One of the things that contributes to ASCENSION's sublime visual effect are Kingdon’s extreme long shots of landscapes molded by human beings. An obvious example of this is a handful of colossal statues, such as the 354-foot statue of the bodhisattva Guanyin in Hainan Province and the 105-foot bust of a young Mao in Hunan, the latter seeming to exist primarily as proof that Man can shape 800 tons of granite exactly to His liking. This proclivity for static takes of imposing megaprojects has its cinematic precedents; Kingdon has mentioned the influence of Nikolaus Geyrhalter’s OUR DAILY BREAD, another observational doc about the industrial production process, but there are also resonances with Geyrhalter’s more recent films HOMO SAPIENS and EARTH, two films about the planet that we humans will leave behind when we’re gone. In HOMO SAPIENS, Geyrhalter trains his camera on abandoned man-made structures—industrial sites, malls, hotels—which, in many cases, have been overtaken by wild vegetation. In EARTH, we observe humans shaping the planet’s surface in various ways—mining for copper and coal, quarrying for marble, tunneling through the Alps—leaving behind a landscape scarred by enormous machinery.

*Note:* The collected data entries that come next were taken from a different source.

-- ==== Sys2Proof/Machine/Ops.lean ====
section
/-! DEFINITION. The shared operations: observation, draws, the Line Controller (rules R64 to R71), and the one way an error
is taken, which ends the `submit` in progress (rules R117 to R122, R128). There is no return from an error (R129). -/
namespace Sys2Proof.Machine

/-! ### Observation -/

/-- `emit ev` (rules R9, R29): append an event to the trace. -/
def State.emit (ev : Event) (s : State) : State := { s with trace := s.trace ++ [ev] }

/-- An operation's answer (rule R12; log 33). -/
def State.answer (r : Reply) (s : State) : State := { s with replies := s.replies ++ [r] }

/-- `fault LineMisuse` (rules R9, R27): sticky; no line changes and no line event. -/
def State.misuse (s : State) : State := { s with fault := some .lineMisuse }

/-! ### Draws (rules R9, R31) -/

/-- Count one free value (log 4). -/
def State.countDraw (s : State) : State := { s with env := { s.env with drawn := s.env.drawn + 1 } }

/-- The level the peer drives on line `l` now, or a free level (rules R14, R68; log 3). -/
def drawLevel (l : Line) (s : State) : Level × State :=
  match s.env.peer.level l with
  | some b => (b, s)
  | none => (Config.freeLevel s.env.drawn, s.countDraw)

/-- The level a data line drives right after it turns Out (rule R64, D6; log 7). -/
def drawLatch (s : State) : Level × State := (Config.freeLatch s.env.drawn, s.countDraw)

/-- The draw at the entry of a `submit` (rule R110; log 4). -/
def drawEntry (s : State) : EntryDraw × State :=
  match s.env.entryDraws with
  | x :: xs => (x, { s with env := { s.env with entryDraws := xs } })
  | [] => (Config.freeEntry s.env.drawn, s.countDraw)

/-- The draw of `check_resources()` (rule R119; log 4). -/
def drawResource (s : State) : ResourceDraw × State :=
  match s.env.resourceDraws with
  | x :: xs => (x, { s with env := { s.env with resourceDraws := xs } })
  | [] => (Config.freeResource s.env.drawn, s.countDraw)

/-- The draw at the exit of a `submit` (rule R110; log 4). -/
def drawExit (s : State) : ExitDraw × State :=
  match s.env.exitDraws with
  | x :: xs => (x, { s with env := { s.env with exitDraws := xs } })
  | [] => (Config.freeExit s.env.drawn, s.countDraw)

/-! ### The Line Controller (rules R64 to R71)

Each line operation is a step of the core (rule R75). A faulted core takes no step (rule R123), and after a shutdown there is
no core (rule R143): there `setDir`, `setLine` and `getLine`, and with them `setBus` and `getBus`, do nothing, whoever issues
them (DEDUCED, log 34 and log 36). -/

/-- There is a core, and it takes steps: the driver runs (rule R143), with no sticky fault (rule R123). -/
def State.operating (s : State) : Bool := s.up && s.fault.isNone

/-- `SetDir(l, d)` (rules R64, R65); nothing where no core takes steps (rules R123, R143; log 34, log 36). -/
def setDir (l : Line) (d : Direction) (s : State) : State :=
  if !s.operating then s
  else match l with
    | .data n =>
      if s.lines.data[n].dir = d then s
      else match d with
        | .input =>
          State.emit (.evDir l d) { s with lines := s.lines.set l { s.lines.data[n] with dir := .input } }
        | .output =>
          let r := drawLatch s
          State.emit (.evDir l d) { r.2 with lines := s.lines.set l ⟨.output, r.1⟩ }
    | .req => s.misuse
    | .ack => s.misuse
    | .dir => s.misuse
    | .addr _ => s.misuse

/-- A redundant `SetDir`: no change and no event (rule R64), so it is no step of the core (rule R75). -/
def redundant (ls : Lines) : LineOp → Bool
  | .setDir (.data n) d => ls.data[n].dir = d
  | .setDir _ _ => false
  | .setLine _ _ => false
  | .getLine _ => false
  | .waitAck _ => false

/-- `SetLine(l, b)` (rules R66, R67); nothing where no core takes steps (rules R123, R143; log 34, log 36). -/
def setLine (l : Line) (b : Level) (s : State) : State :=
  if !s.operating then s
  else if (s.lines.get l).dir = .output then
    State.emit (.evSet l b) { s with lines := s.lines.set l { s.lines.get l with out := b } }
  else s.misuse

/-- Which lines may be sampled: ACK always, a data line while it is In (rules R68, R69). -/
def sampleable (ls : Lines) : Line → Bool
  | .ack => true
  | .data n => ls.data[n].dir = .input
  | .req => false
  | .dir => false
  | .addr _ => false

/-- `GetLine(l)` (rules R68, R69): the level sampled, or none and a fault; where no core takes steps no sample is taken
(rules R123, R143; log 34, log 36). -/
def getLine (l : Line) (s : State) : Option Level × State :=
  if !s.operating then (none, s)
  else if sampleable s.lines l then
    let r := drawLevel l s
    (some r.1, State.emit (.evGet l r.1) r.2)
  else (none, s.misuse)

/-- The line operations of `SetBus(ls, v)` in order, MSB first (rule R70). -/
def setBusOps (ls : List Line) (v : Byte) : List LineOp := List.zipWith .setLine ls (bitsMsbFirst v)

/-- `SetBus(ls, v)` issued by a harness (rule R70). It stops at its first misuse: on the core then faulted no `SetLine` acts. -/
def setBus (ls : List Line) (v : Byte) (s : State) : State :=
  (ls.zip (bitsMsbFirst v)).foldl (fun s x => setLine x.1 x.2 s) s

/-- `v[n] <- b` for the level sampled on line Dn (rule R71). -/
def recordSample (v : Byte) (l : Line) (b : Level) : Byte :=
  match l with
  | .data n => setBit v n b
  | .req => v
  | .ack => v
  | .dir => v
  | .addr _ => v

/-- `GetBus` over a list of lines from the byte `v` on, issued by a harness (rule R71): none at its first misuse. -/
def getBusFrom : List Line → Byte → State → Option Byte × State
  | [], v, s => (some v, s)
  | l :: ls, v, s =>
    match getLine l s with
    | (some b, s) => getBusFrom ls (recordSample v l b) s
    | (none, s) => (none, s)

/-- `GetBus(ls)` (rule R71). -/
def getBus (ls : List Line) (s : State) : Option Byte × State := getBusFrom ls 0 s

/-! ### Errors (rules R117 to R122) -/

/-- The code of each error kind (rule R117). -/
def ErrorKind.code : ErrorKind → Nat
  | .ok => 0
  | .resourceExhausted => 1
  | .busy => 2
  | .transferFault => 3
  | .timeout => 4
  | .lineMisuse => 5
  | .malformedTrailingInstruction => 6

/-- The kind of a `submit` error (rules R110, R117). -/
def SubmitError.kind : SubmitError → ErrorKind
  | .resourceExhausted => .resourceExhausted
  | .transferFault => .transferFault
  | .timeout => .timeout

/-- The kind an outcome reports (rule R117). -/
def SubmitOutcome.kind : SubmitOutcome → ErrorKind
  | .ok _ _ => .ok
  | .error e => e.kind

/-- End the `submit` in progress with an outcome (rule R110): decoder state does not outlive it (R24), the lines and the
session stay (R115, R121). -/
def endSubmit (o : SubmitOutcome) (s : State) : State :=
  State.answer (.returned o) (State.emit (.evReturn o) { s with scan := none })

/-- `raise E` (rules R9, R121, R128): the one way an error is taken. No result bytes, no retry, nothing else changes. -/
def raise (e : SubmitError) (s : State) : State := endSubmit (.error e) s

/-- A timeout (rule R122): the core is wedged, the cycle is left part-done where it stopped (log 12). -/
def timeOut (s : State) : State := raise .timeout { s with wedged := true }

/-- A refused operation: no effect but the refusal mark (rule R111; log 9). -/
def refuseCall (who : Agent) (why : CallRefusal) (s : State) : State := State.answer (.refused who why) s

end Sys2Proof.Machine
end

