-- ==== Sys2Proof/Machine/Trailing.lean ====
section
/-! DEFINITION. The trailing forms T1 and T2 (rules R99, R100): skipped, their bytes count as consumed. -/
namespace Sys2Proof.Machine

/-- Skip bytes: no transaction, no line operation, no error; only `pc` moves (rules R99, R100, R125). -/
def skipTo (f : Scan → Nat) (s : State) : Host.Outcome State Fault Refusal :=
  match s.scan with
  | none => .refused .noSubmit
  | some sc => .next { s with scan := some { sc with pc := f sc } }

/-- T1, a lone trailing byte: `pc <- len(buf)` (rule R99). Its value does not matter (rule R56). -/
def execTrailT1 (_b : Byte) (s : State) : Host.Outcome State Fault Refusal :=
  skipTo (fun sc => sc.buf.length) s

/-- T2, a truncated WRITE, under the policy `skip`: `pc <- pc + 2` (rule R100, D2; log 15). -/
def execTrailT2 (_x : BitVec 7) (_a : Byte) (s : State) : Host.Outcome State Fault Refusal :=
  match Config.truncatedWritePolicy with
  | .skip => skipTo (fun sc => sc.pc + 2) s

end Sys2Proof.Machine
end

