-- ==== Sys2Proof/Laws/State.lean ====
section
/-! SUPPORT. One lemma per field per named update of the state, so that no later proof unfolds a record update. -/
namespace Sys2Proof.Machine

section
variable (s : State)

/-! ### emit -/

@[simp] theorem emit_up (ev : Event) : (s.emit ev).up = s.up := rfl
@[simp] theorem emit_params (ev : Event) : (s.emit ev).params = s.params := rfl
@[simp] theorem emit_lines (ev : Event) : (s.emit ev).lines = s.lines := rfl
@[simp] theorem emit_phase (ev : Event) : (s.emit ev).phase = s.phase := rfl
@[simp] theorem emit_cycle (ev : Event) : (s.emit ev).cycle = s.cycle := rfl
@[simp] theorem emit_polls (ev : Event) : (s.emit ev).polls = s.polls := rfl
@[simp] theorem emit_scan (ev : Event) : (s.emit ev).scan = s.scan := rfl
@[simp] theorem emit_holder (ev : Event) : (s.emit ev).holder = s.holder := rfl
@[simp] theorem emit_fault (ev : Event) : (s.emit ev).fault = s.fault := rfl
@[simp] theorem emit_wedged (ev : Event) : (s.emit ev).wedged = s.wedged := rfl
@[simp] theorem emit_trace (ev : Event) : (s.emit ev).trace = s.trace ++ [ev] := rfl
@[simp] theorem emit_replies (ev : Event) : (s.emit ev).replies = s.replies := rfl
@[simp] theorem emit_env (ev : Event) : (s.emit ev).env = s.env := rfl

/-! ### answer -/

@[simp] theorem answer_up (r : Reply) : (s.answer r).up = s.up := rfl
@[simp] theorem answer_params (r : Reply) : (s.answer r).params = s.params := rfl
@[simp] theorem answer_lines (r : Reply) : (s.answer r).lines = s.lines := rfl
@[simp] theorem answer_phase (r : Reply) : (s.answer r).phase = s.phase := rfl
@[simp] theorem answer_cycle (r : Reply) : (s.answer r).cycle = s.cycle := rfl
@[simp] theorem answer_polls (r : Reply) : (s.answer r).polls = s.polls := rfl
@[simp] theorem answer_scan (r : Reply) : (s.answer r).scan = s.scan := rfl
@[simp] theorem answer_holder (r : Reply) : (s.answer r).holder = s.holder := rfl
@[simp] theorem answer_fault (r : Reply) : (s.answer r).fault = s.fault := rfl
@[simp] theorem answer_wedged (r : Reply) : (s.answer r).wedged = s.wedged := rfl
@[simp] theorem answer_trace (r : Reply) : (s.answer r).trace = s.trace := rfl
@[simp] theorem answer_replies (r : Reply) : (s.answer r).replies = s.replies ++ [r] := rfl
@[simp] theorem answer_env (r : Reply) : (s.answer r).env = s.env := rfl

/-! ### misuse -/

@[simp] theorem misuse_up : (s.misuse).up = s.up := rfl
@[simp] theorem misuse_params : (s.misuse).params = s.params := rfl
@[simp] theorem misuse_lines : (s.misuse).lines = s.lines := rfl
@[simp] theorem misuse_phase : (s.misuse).phase = s.phase := rfl
@[simp] theorem misuse_cycle : (s.misuse).cycle = s.cycle := rfl
@[simp] theorem misuse_polls : (s.misuse).polls = s.polls := rfl
@[simp] theorem misuse_scan : (s.misuse).scan = s.scan := rfl
@[simp] theorem misuse_holder : (s.misuse).holder = s.holder := rfl
@[simp] theorem misuse_fault : (s.misuse).fault = some .lineMisuse := rfl
@[simp] theorem misuse_wedged : (s.misuse).wedged = s.wedged := rfl
@[simp] theorem misuse_trace : (s.misuse).trace = s.trace := rfl
@[simp] theorem misuse_replies : (s.misuse).replies = s.replies := rfl
@[simp] theorem misuse_env : (s.misuse).env = s.env := rfl

/-! ### countDraw -/

@[simp] theorem countDraw_up : (s.countDraw).up = s.up := rfl
@[simp] theorem countDraw_params : (s.countDraw).params = s.params := rfl
@[simp] theorem countDraw_lines : (s.countDraw).lines = s.lines := rfl
@[simp] theorem countDraw_phase : (s.countDraw).phase = s.phase := rfl
@[simp] theorem countDraw_cycle : (s.countDraw).cycle = s.cycle := rfl
@[simp] theorem countDraw_polls : (s.countDraw).polls = s.polls := rfl
@[simp] theorem countDraw_scan : (s.countDraw).scan = s.scan := rfl
@[simp] theorem countDraw_holder : (s.countDraw).holder = s.holder := rfl
@[simp] theorem countDraw_fault : (s.countDraw).fault = s.fault := rfl
@[simp] theorem countDraw_wedged : (s.countDraw).wedged = s.wedged := rfl
@[simp] theorem countDraw_trace : (s.countDraw).trace = s.trace := rfl
@[simp] theorem countDraw_replies : (s.countDraw).replies = s.replies := rfl
@[simp] theorem countDraw_env : (s.countDraw).env = { s.env with drawn := s.env.drawn + 1 } := rfl

/-! ### popTurn -/

@[simp] theorem popTurn_up : (s.popTurn).up = s.up := rfl
@[simp] theorem popTurn_params : (s.popTurn).params = s.params := rfl
@[simp] theorem popTurn_lines : (s.popTurn).lines = s.lines := rfl
@[simp] theorem popTurn_phase : (s.popTurn).phase = s.phase := rfl
@[simp] theorem popTurn_cycle : (s.popTurn).cycle = s.cycle := rfl
@[simp] theorem popTurn_polls : (s.popTurn).polls = s.polls := rfl
@[simp] theorem popTurn_scan : (s.popTurn).scan = s.scan := rfl
@[simp] theorem popTurn_holder : (s.popTurn).holder = s.holder := rfl
@[simp] theorem popTurn_fault : (s.popTurn).fault = s.fault := rfl
@[simp] theorem popTurn_wedged : (s.popTurn).wedged = s.wedged := rfl
@[simp] theorem popTurn_trace : (s.popTurn).trace = s.trace := rfl
@[simp] theorem popTurn_replies : (s.popTurn).replies = s.replies := rfl
@[simp] theorem popTurn_env : (s.popTurn).env = { s.env with turns := s.env.turns.tail } := rfl

/-! ### peerMove -/

@[simp] theorem peerMove_up (d : PeerDrive) : (peerMove d s).up = s.up := rfl
@[simp] theorem peerMove_params (d : PeerDrive) : (peerMove d s).params = s.params := rfl
@[simp] theorem peerMove_lines (d : PeerDrive) : (peerMove d s).lines = s.lines := rfl
@[simp] theorem peerMove_phase (d : PeerDrive) : (peerMove d s).phase = s.phase := rfl
@[simp] theorem peerMove_cycle (d : PeerDrive) : (peerMove d s).cycle = s.cycle := rfl
@[simp] theorem peerMove_polls (d : PeerDrive) : (peerMove d s).polls = s.polls := rfl
@[simp] theorem peerMove_scan (d : PeerDrive) : (peerMove d s).scan = s.scan := rfl
@[simp] theorem peerMove_holder (d : PeerDrive) : (peerMove d s).holder = s.holder := rfl
@[simp] theorem peerMove_fault (d : PeerDrive) : (peerMove d s).fault = s.fault := rfl
@[simp] theorem peerMove_wedged (d : PeerDrive) : (peerMove d s).wedged = s.wedged := rfl
@[simp] theorem peerMove_trace (d : PeerDrive) : (peerMove d s).trace = s.trace := rfl
@[simp] theorem peerMove_replies (d : PeerDrive) : (peerMove d s).replies = s.replies := rfl
@[simp] theorem peerMove_env (d : PeerDrive) : (peerMove d s).env = { s.env with peer := d } := rfl

/-! ### refuseCall -/

@[simp] theorem refuseCall_up (a : Agent) (w : CallRefusal) : (refuseCall a w s).up = s.up := rfl
@[simp] theorem refuseCall_params (a : Agent) (w : CallRefusal) : (refuseCall a w s).params = s.params := rfl
@[simp] theorem refuseCall_lines (a : Agent) (w : CallRefusal) : (refuseCall a w s).lines = s.lines := rfl
@[simp] theorem refuseCall_phase (a : Agent) (w : CallRefusal) : (refuseCall a w s).phase = s.phase := rfl
@[simp] theorem refuseCall_cycle (a : Agent) (w : CallRefusal) : (refuseCall a w s).cycle = s.cycle := rfl
@[simp] theorem refuseCall_polls (a : Agent) (w : CallRefusal) : (refuseCall a w s).polls = s.polls := rfl
@[simp] theorem refuseCall_scan (a : Agent) (w : CallRefusal) : (refuseCall a w s).scan = s.scan := rfl
@[simp] theorem refuseCall_holder (a : Agent) (w : CallRefusal) : (refuseCall a w s).holder = s.holder := rfl
@[simp] theorem refuseCall_fault (a : Agent) (w : CallRefusal) : (refuseCall a w s).fault = s.fault := rfl
@[simp] theorem refuseCall_wedged (a : Agent) (w : CallRefusal) : (refuseCall a w s).wedged = s.wedged := rfl
@[simp] theorem refuseCall_trace (a : Agent) (w : CallRefusal) : (refuseCall a w s).trace = s.trace := rfl
@[simp] theorem refuseCall_replies (a : Agent) (w : CallRefusal) : (refuseCall a w s).replies = s.replies ++ [.refused a w] := rfl
@[simp] theorem refuseCall_env (a : Agent) (w : CallRefusal) : (refuseCall a w s).env = s.env := rfl

/-! ### endSubmit -/

@[simp] theorem endSubmit_up (o : SubmitOutcome) : (endSubmit o s).up = s.up := rfl
@[simp] theorem endSubmit_params (o : SubmitOutcome) : (endSubmit o s).params = s.params := rfl
@[simp] theorem endSubmit_lines (o : SubmitOutcome) : (endSubmit o s).lines = s.lines := rfl
@[simp] theorem endSubmit_phase (o : SubmitOutcome) : (endSubmit o s).phase = s.phase := rfl
@[simp] theorem endSubmit_cycle (o : SubmitOutcome) : (endSubmit o s).cycle = s.cycle := rfl
@[simp] theorem endSubmit_polls (o : SubmitOutcome) : (endSubmit o s).polls = s.polls := rfl
@[simp] theorem endSubmit_scan (o : SubmitOutcome) : (endSubmit o s).scan = none := rfl
@[simp] theorem endSubmit_holder (o : SubmitOutcome) : (endSubmit o s).holder = s.holder := rfl
@[simp] theorem endSubmit_fault (o : SubmitOutcome) : (endSubmit o s).fault = s.fault := rfl
@[simp] theorem endSubmit_wedged (o : SubmitOutcome) : (endSubmit o s).wedged = s.wedged := rfl
@[simp] theorem endSubmit_trace (o : SubmitOutcome) : (endSubmit o s).trace = s.trace ++ [.evReturn o] := rfl
@[simp] theorem endSubmit_replies (o : SubmitOutcome) : (endSubmit o s).replies = s.replies ++ [.returned o] := rfl
@[simp] theorem endSubmit_env (o : SubmitOutcome) : (endSubmit o s).env = s.env := rfl

/-! ### raise -/

@[simp] theorem raise_up (e : SubmitError) : (raise e s).up = s.up := rfl
@[simp] theorem raise_params (e : SubmitError) : (raise e s).params = s.params := rfl
@[simp] theorem raise_lines (e : SubmitError) : (raise e s).lines = s.lines := rfl
@[simp] theorem raise_phase (e : SubmitError) : (raise e s).phase = s.phase := rfl
@[simp] theorem raise_cycle (e : SubmitError) : (raise e s).cycle = s.cycle := rfl
@[simp] theorem raise_polls (e : SubmitError) : (raise e s).polls = s.polls := rfl
@[simp] theorem raise_scan (e : SubmitError) : (raise e s).scan = none := rfl
@[simp] theorem raise_holder (e : SubmitError) : (raise e s).holder = s.holder := rfl
@[simp] theorem raise_fault (e : SubmitError) : (raise e s).fault = s.fault := rfl
@[simp] theorem raise_wedged (e : SubmitError) : (raise e s).wedged = s.wedged := rfl
@[simp] theorem raise_trace (e : SubmitError) : (raise e s).trace = s.trace ++ [.evReturn (.error e)] := rfl
@[simp] theorem raise_replies (e : SubmitError) : (raise e s).replies = s.replies ++ [.returned (.error e)] := rfl
@[simp] theorem raise_env (e : SubmitError) : (raise e s).env = s.env := rfl

/-! ### timeOut -/

@[simp] theorem timeOut_up : (timeOut s).up = s.up := rfl
@[simp] theorem timeOut_params : (timeOut s).params = s.params := rfl
@[simp] theorem timeOut_lines : (timeOut s).lines = s.lines := rfl
@[simp] theorem timeOut_phase : (timeOut s).phase = s.phase := rfl
@[simp] theorem timeOut_cycle : (timeOut s).cycle = s.cycle := rfl
@[simp] theorem timeOut_polls : (timeOut s).polls = s.polls := rfl
@[simp] theorem timeOut_scan : (timeOut s).scan = none := rfl
@[simp] theorem timeOut_holder : (timeOut s).holder = s.holder := rfl
@[simp] theorem timeOut_fault : (timeOut s).fault = s.fault := rfl
@[simp] theorem timeOut_wedged : (timeOut s).wedged = true := rfl
@[simp] theorem timeOut_trace : (timeOut s).trace = s.trace ++ [.evReturn (.error .timeout)] := rfl
@[simp] theorem timeOut_replies : (timeOut s).replies = s.replies ++ [.returned (.error .timeout)] := rfl
@[simp] theorem timeOut_env : (timeOut s).env = s.env := rfl

end

end Sys2Proof.Machine
end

Another intertextual connection that Kingdon brings up is Frederick Wiseman. “There’s a scene from … THE STORE (1983), shot in a Dallas, Texas Neiman Marcus, that has an eerie resonance to ASCENSION. In this scene a manager is leading the female shopkeepers through an exercise training them how to smile properly for the customers”—a scene that bears a strong likeness to a sequence in ASCENSION where women are being coached on how to smile and hug correctly to advance in their corporate careers. The Wiseman comparison has been made by a number of reviewers. But Kingdon considered it a kind of sign: “When I saw that Wiseman scene and noticed the resonance I knew I was on the right track.”
We have, by some accounts, now moved on to the Anthropocene 2.0, graduating from an initial period of speculatively theorizing humans as a geological force to an era of managed extinction events and climate panic. So what is to be done? “There’s this seemingly blind drive towards endless growth and the question I am asking is, ‘To what end?’ Of course there is no easy way to simply opt out of the system. In a practical sense we need to put pressure on corporations to change their policies. As long as corporations are motivated by profit incentives they will continue to engage in harmful industrial practices. Corporations won’t change unless they have to. That’s where government regulations come in.”
Making a documentary about an economic system with a seemingly endless capacity to generate waste doesn’t obligate anyone to have an opinion about how our civilization might extract itself from this cycle, but I was tempted to ask: what’s the way out? “In the larger meta sense, I personally believe it takes a consciousness shift in our expectations of how contemporary life is lived. We need to slow down and stop living at the pace we believe is necessary to survive in today’s world. I am part of this system, as I’m steeped in it as much as anyone else is. … Our lives are seemingly more convenient than ever. But what is the cost of convenience? And what good is convenience if it’s just a race to the end?”